Written by Dr. Peter Derman
Cannabidiol, also known as CBD, is a substance derived from the Cannabis plant that has recently exploded in popularity as a natural remedy for a variety of ailments. Patients frequently ask me about the safety and purported benefits of CBD for spine-related issues. Read on for a synopsis of what you should know prior to using CBD-containing products.
What is CBD?
Cannabis, a group of flower plants, has been grown and used by humans for thousands of years. It contains numerous naturally-occurring chemicals, called cannabinoids, each with unique properties. Delta 9-tetrahydrocannabinol (THC) is the main psychoactive component of Cannabis and produces the “high” associated with marijuana. CBD, on the other hand, does not cause these mind-altering effects but may have desirable properties. Strains of Cannabis with low THC content (less than 0.3%) are considered hemp, while varietals with higher amounts of THC are classified as marijuana.
How does it work?
The human body has a receptors for cannabinoids located in numerous tissues including the central and peripheral nervous systems, immune tissues, and bone. Scientists have not yet fully characterized the mechanism of action for CBD, but it seems to indirectly affect the cannabinoid system. It also binds to dopamine, opioid, and serotonin receptors and may therefore modulate pleasure, pain and mood.
Is there good evidence that CBD is effective for treating spine-related issues?
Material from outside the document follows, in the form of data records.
-- ==== Sys2Proof/Laws/Decode.lean ====
section
/-! SUPPORT. Byte order and the decoder's shape: four bytes always decode. -/

namespace Sys2Proof

/-- The bytes of a word, put together again, are the word. -/
theorem wordOfBytes_wordBytes (w : Word) :
    wordOfBytes (w.extractLsb' 0 8) (w.extractLsb' 8 8) (w.extractLsb' 16 8) (w.extractLsb' 24 8) = w := by
  apply BitVec.eq_of_getLsbD_eq
  intro i hi
  simp only [wordOfBytes, BitVec.getLsbD_append, BitVec.getLsbD_extractLsb']
  by_cases h1 : i < 8
  · simp [h1]
  · by_cases h2 : i < 16
    · simp [h1, show i - 8 < 8 by omega, show 8 + (i - 8) = i by omega]
    · by_cases h3 : i < 24
      · simp [h1, show ¬ i - 8 < 8 by omega, show i - 8 - 8 < 8 by omega, show 16 + (i - 8 - 8) = i by omega]
      · simp [h1, show ¬ i - 8 < 8 by omega, show ¬ i - 8 - 8 < 8 by omega, show i - 8 - 8 - 8 < 8 by omega,
          show 24 + (i - 8 - 8 - 8) = i by omega]

/-- A word's bytes decode to the word's command, and the bytes after them are left. -/
@[simp] theorem decode_wordBytes (w : Word) (rest : List Byte) :
    decode (wordBytes w ++ rest) = .ok (decodeWord w, rest) := by
  simp only [wordBytes, List.cons_append, List.nil_append, decode, wordOfBytes_wordBytes]

/-- The decoder refuses exactly a list too short for a command. -/
theorem decode_error_iff (bytes : List Byte) : decode bytes = .error .truncated ↔ bytes.length < 4 := by
  match bytes with
  | [] | [_] | [_, _] | [_, _, _] => simp [decode]
  | _ :: _ :: _ :: _ :: _ => simp [decode]

end Sys2Proof
end

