-- ==== Sys2Proof/Laws/Step.lean ====
section
/-! SUPPORT. What a step can do: one inversion lemma, and what each kind of transaction does. -/

namespace Sys2Proof.Machine

/-- A `CMD` write is decoded from its word. -/
@[simp] theorem fetchCommand_eq (c : Word) : fetchCommand c = decodeWord c := by
  have := decode_wordBytes c []
  rw [List.append_nil] at this
  simp [fetchCommand, this]

/-- A command's `CMD` write answers a next state exactly when the command does. -/
theorem finishCommand_next {r : Result} {t : State} :
    finishCommand r = .next t ↔ ∃ u, r = .next u ∧ t = u.endCommand := by
  cases r <;> simp [finishCommand, eq_comm]

/-- Everything a step that answers a next state can be: idle, a read, a write of `CMD` in the fault state, a command
run to completion, any other write, or reset. -/
theorem step_cases {s t : State} (h : step s = .next t) :
    (s.pending = [] ∧ t = s) ∨
      ∃ op rest, s.pending = op :: rest ∧
        ((∃ a w, op = .read a w ∧ ({ s with pending := rest } : State).hostRead a w = .next t) ∨
          (∃ c, op = .write cmdOffset .word c ∧ s.status.fault = true ∧
            t = ({ s with pending := rest } : State).respond .writeDone) ∨
          (∃ c u, op = .write cmdOffset .word c ∧ s.status.fault = false ∧
            exec (decodeWord c) (({ s with pending := rest } : State).beginCommand c) = .next u ∧ t = u.endCommand) ∨
          (∃ a w v, op = .write a w v ∧ isCmdWrite a w = false ∧
            t = ({ s with pending := rest } : State).hostStore a w v) ∨
          (op = .reset ∧ t = ({ s with pending := rest } : State).afterReset)) := by
  simp only [step, State.serveNext] at h
  split at h
  · rename_i hp
    cases h
    exact .inl ⟨hp, rfl⟩
  · rename_i op rest hp
    refine .inr ⟨op, rest, hp, ?_⟩
    cases op with
    | read a w => exact .inl ⟨a, w, rfl, h⟩
    | reset =>
      simp only [State.serve, Host.Outcome.next.injEq] at h
      exact .inr (.inr (.inr (.inr ⟨rfl, h.symm⟩)))
    | write a w v =>
      simp only [State.serve] at h
      split at h
      · rename_i hc
        simp only [isCmdWrite, Bool.and_eq_true, decide_eq_true_eq] at hc
        obtain ⟨rfl, rfl⟩ := hc
        simp only [State.issue] at h
        split at h
        · rename_i hf
          cases h
          exact .inr (.inl ⟨v, rfl, hf, rfl⟩)
        · rename_i hf
          obtain ⟨u, hu, rfl⟩ := finishCommand_next.1 h
          rw [fetchCommand_eq] at hu
          exact .inr (.inr (.inl ⟨v, u, rfl, by simpa using hf, hu, rfl⟩))
      · rename_i hc
        cases h
        exact .inr (.inr (.inr (.inl ⟨a, w, v, rfl, by simpa using hc, rfl⟩)))

/-- A host read changes nothing but the answer on the bus. -/
theorem State.hostRead_next {s t : State} {a : Nat} {w : AccessWidth} (h : s.hostRead a w = .next t) :
    ∃ r, t = s.respond r := by
  simp only [State.hostRead] at h
  split at h
  · cases h; exact ⟨_, rfl⟩
  · split at h
    · cases h; exact ⟨_, rfl⟩
    · cases h
  · cases h; exact ⟨_, rfl⟩

/-- What a host write that is no command can do: store a register, store bytes of one memory, or give a bus error. -/
theorem State.hostStore_cases (s : State) (a : Nat) (w : AccessWidth) (v : Word) :
    (∃ r, target s.cfg.maxPix a w = .reg r ∧ s.hostStore a w v = (s.writeReg r v).respond .writeDone) ∨
      (target s.cfg.maxPix a w = .mem ∧
        s.hostStore a w v = ({ s with mem := s.mem.writeBytes a (w.dataBytes v) } : State).respond .writeDone) ∨
      (target s.cfg.maxPix a w = .error ∧ s.hostStore a w v = s.respond .busError) := by
  simp only [State.hostStore]
  cases h : target s.cfg.maxPix a w with
  | reg r => exact .inl ⟨r, rfl, rfl⟩
  | mem => exact .inr (.inl ⟨rfl, rfl⟩)
  | error => exact .inr (.inr ⟨rfl, rfl⟩)

/-- What a register write can change: `WIDTH`, `HEIGHT`, `MODEID` and `ILLOP`. -/
theorem State.writeReg_eq (s : State) (r : Reg) (v : Word) :
    ∃ w h m st, s.writeReg r v = { s with width := w, height := h, modeId := m, status := st } ∧
      st.fault = s.status.fault ∧ st.cause = s.status.cause := by
  cases r <;> first
    | exact ⟨_, _, _, _, rfl, rfl, rfl⟩
    | exact ⟨_, _, _, _, rfl, Status.afterWrite_fault _ _, Status.afterWrite_cause _ _⟩

/-- The word the host will write next, and what is behind it. -/
@[simp] theorem State.withFetchWord_pending (s : State) (nbits w : Nat) :
    (s.withFetchWord nbits w).pending = .write cmdOffset .word (tableWord nbits w) :: s.pending := rfl

end Sys2Proof.Machine
end

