/-- Rows of `w` entries one after another: entry `n` is entry `n mod w` of row `n div w`. -/
theorem flatMap_range_map {α : Type} (f : Nat → Nat → α) (w h : Nat) :
    ((List.range h).flatMap fun y => (List.range w).map (f y)) =
      (List.range (w * h)).map fun n => f (n / w) (n % w) := by
  induction h with
  | zero => rfl
  | succ h ih =>
    rw [List.range_succ, List.flatMap_append, ih, Nat.mul_succ, List.range_add, List.map_append, List.map_map,
      List.flatMap_singleton]
    congr 1
    refine List.map_congr_left fun c hc => ?_
    rw [List.mem_range] at hc
    simp only [Function.comp_apply, Nat.mul_add_mod, Nat.mod_eq_of_lt hc, Nat.mul_add_div (Nat.zero_lt_of_lt hc),
      Nat.div_eq_of_lt hc, Nat.add_zero]

/-- Entry `c` of a row that goes right to left is column `w - 1 - c`. -/
theorem rowBackward_eq (w y : Nat) : rowBackward w y = (List.range w).map fun c => ⟨w - 1 - c, y, -1⟩ := by
  refine List.ext_getElem (by simp [rowBackward]) fun c _ _ => ?_
  simp [rowBackward]

theorem scanRaster_eq (w h : Nat) : scanRaster w h = scanBy (fun _ => 1) w h :=
  flatMap_range_map (scanEntry (fun _ => 1) w) w h

theorem scanSerpentine_eq (w h : Nat) : scanSerpentine w h = scanBy serpentineDir w h := by
  have hrow : ∀ y, (if y % 2 = 0 then rowForward w y else rowBackward w y) =
      (List.range w).map (scanEntry serpentineDir w y) := by
    intro y
    by_cases hy : y % 2 = 0
    · simp [hy, scanEntry, serpentineDir, rowForward]
    · simp [hy, scanEntry, serpentineDir, rowBackward_eq]
  simp only [scanSerpentine, hrow]
  exact flatMap_range_map (scanEntry serpentineDir w) w h

theorem serpentineDir_cases (y : Nat) : serpentineDir y = 1 ∨ serpentineDir y = -1 := by
  unfold serpentineDir
  split_ifs <;> simp

@[simp] theorem scanBy_length (dir : Nat → Int) (w h : Nat) : (scanBy dir w h).length = w * h := by
  simp [scanBy]

/-- Entry `c` of row `y`. -/
theorem scanBy_getElem? (dir : Nat → Int) {w h y c : Nat} (hy : y < h) (hc : c < w) :
    (scanBy dir w h)[y * w + c]? = some (scanEntry dir w y c) := by
  have hn : y * w + c < w * h := ScanPos.index_lt (p := ⟨c, y, 1⟩) ⟨hc, hy⟩
  have hmod : (y * w + c) % w = c := Nat.mul_add_mod_of_lt hc
  have hdiv : (y * w + c) / w = y := by
    rw [Nat.mul_comm, Nat.mul_add_div (Nat.zero_lt_of_lt hc), Nat.div_eq_of_lt hc, Nat.add_zero]
  simp [scanBy, hn, hmod, hdiv]

theorem scanRaster_indices (w h : Nat) : (scanRaster w h).map (ScanPos.index w) = List.range (w * h) := by
  rw [scanRaster_eq, scanBy, List.map_map]
  refine (List.map_congr_left fun n _ => ?_).trans (List.map_id _)
  simp [ScanPos.index, scanEntry, Nat.div_add_mod']

/-- The serpentine scan visits as many positions as the grid has pixels, and each pixel: so each once. -/
theorem scanSerpentine_indices (w h : Nat) :
    ((scanSerpentine w h).map (ScanPos.index w)).Perm (List.range (w * h)) := by
  have hsub : List.range (w * h) ⊆ (scanSerpentine w h).map (ScanPos.index w) :=
    fun i hi => mem_scanSerpentine_index (List.mem_range.1 hi)
  refine ((List.subperm_of_subset List.nodup_range hsub).perm_of_length_le ?_).symm
  simp [scanSerpentine_eq]
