-- ==== Sys2Proof/Machine/Flags.lean ====
section
/-! DEFINITION. The fields of STATUS (10_state.md R22), reading and writing each, and the error flag (41_codec.md R131). -/

namespace Sys2Proof
namespace Machine

/-- The value of a completion code (60_exceptions.md R161). -/
def Code.toBits : Code → BitVec 4
  | .ok => 0x0
  | .invalidBitString => 0x1
  | .invalidGeneratorConfig => 0x2
  | .dividendTooShort => 0x3
  | .notConfigured => 0x4
  | .illegalCommand => 0x5

/-- The completion code of a value; 0x6 to 0xF are reserved (60_exceptions.md R161). -/
def Code.ofBits? (v : BitVec 4) : Option Code :=
  match v.toNat with
  | 0 => some .ok
  | 1 => some .invalidBitString
  | 2 => some .invalidGeneratorConfig
  | 3 => some .dividendTooShort
  | 4 => some .notConfigured
  | 5 => some .illegalCommand
  | _ => none

/-! ### Reading (10_state.md R22) -/

/-- STATUS.CODE, bits [3:0] (R23). -/
def State.codeField (s : State) : BitVec 4 := s.status.extractLsb' 0 4

/-- STATUS.CODE by name (R23). -/
def State.code? (s : State) : Option Code := Code.ofBits? s.codeField

/-- STATUS.CFG_VALID, bit [8] (R24). -/
def State.cfgValid (s : State) : Bool := s.status.getLsbD 8

/-- STATUS.ERR_DETECTED, bit [9] (R25). -/
def State.errDetected (s : State) : Bool := s.status.getLsbD 9

/-- STATUS.TIME_VALID, bit [10] (R26). -/
def State.timeValid (s : State) : Bool := s.status.getLsbD 10

/-- The reserved bits [7:4] and [31:11] (R27). -/
def reservedMask : Word := 0xFFFFF8F0

/-- The word STATUS reads as, `zext_32(TIME_VALID<<10 | ERR_DETECTED<<9 | CFG_VALID<<8 | CODE)` (R22). -/
def statusWord (timeValid errDetected cfgValid : Bool) (code : BitVec 4) : Word :=
  (BitVec.ofBool timeValid).setWidth 32 <<< 10 ||| (BitVec.ofBool errDetected).setWidth 32 <<< 9 |||
    (BitVec.ofBool cfgValid).setWidth 32 <<< 8 ||| code.setWidth 32

/-! ### Writing one field, the other bits kept (00_scope.md R10, `STATUS.F <- v`) -/

/-- Bit i of a word set to b. -/
def setBit (w : Word) (i : Nat) (b : Bool) : Word :=
  if b then w ||| BitVec.twoPow 32 i else w &&& ~~~(BitVec.twoPow 32 i)

/-- Bits [3:0] of a word set to v. -/
def setLow4 (w : Word) (v : BitVec 4) : Word := w.extractLsb' 4 28 ++ v

/-- `STATUS.CODE <- c`. -/
def State.setCode (c : Code) (s : State) : State := { s with status := setLow4 s.status c.toBits }

/-- `STATUS.CFG_VALID <- b`. -/
def State.setCfgValid (b : Bool) (s : State) : State := { s with status := setBit s.status 8 b }

/-- `STATUS.ERR_DETECTED <- b`. -/
def State.setErrDetected (b : Bool) (s : State) : State := { s with status := setBit s.status 9 b }

/-- `STATUS.TIME_VALID <- b`. -/
def State.setTimeValid (b : Bool) (s : State) : State := { s with status := setBit s.status 10 b }

/-! ### The error flag -/

/-- `errorDetected = (remainder ≠ all-zero)` (41_codec.md R131). -/
def syndromeNonZero (rem : Bits) : Bool := rem.any id

end Machine
end Sys2Proof
end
Not presently. The majority of research to date has focused on THC, and the scientific community has not yet produced sufficient data on CBD. Currently available information on CBD for spine problems must be gleaned from the results of mouse and rat studies because rigorous scientific testing in people has not been performed. Given the recent surge in interest among the general public, the US government recently announced $3 million in research grants to focus on CBD studies.
Those animal studies demonstrate some promising results, however. CBD use has been shown to be protective against disc degeneration, spinal cord injury, arthritic pain, and post-surgical pain. It may promote bone healing after fractures and increase bone density. While these findings are intriguing, caution must be exercised when extrapolating these results to humans, and dedicated studies in people are necessary to truly establish the effectiveness of CBD.
Is it safe?
CBD use appears to be fairly safe in most instances. Studies show that it does not produce a “high,” alter physiologic parameters (e.g., blood pressure, body temperature, heart rate), or produce withdrawal symptoms. It is not believed to be addictive. However, it has been associated with sleepiness, diminished appetite, and diarrhea. Because CBD is processed through the liver, it may produce abnormal liver function tests and can affect the metabolism of medications. One such drug is the blood thinner warfarin, which can produce dangerous bleeding if levels are not kept within a safe range. It is therefore advisable to consult with your internist prior to trying CBD to ensure that there are no medication interactions or other medical reasons to avoid it.
Is it legal?
The short answer is: maybe. CBD falls into a regulatory gray zone. Hemp-derived CBD was removed from the list of federally controlled substances in 2018. While the use of CBD is not forbidden by the federal government, it cannot be marketed as a medication or dietary supplement except in the case of Epiodiolex, an anti-seizure medication that is the only CBD-based treatment currently approved by the United States Food and Drug Administration (FDA). The FDA has sent numerous warning letters to CBD retailors making unsubstantiated medical claims.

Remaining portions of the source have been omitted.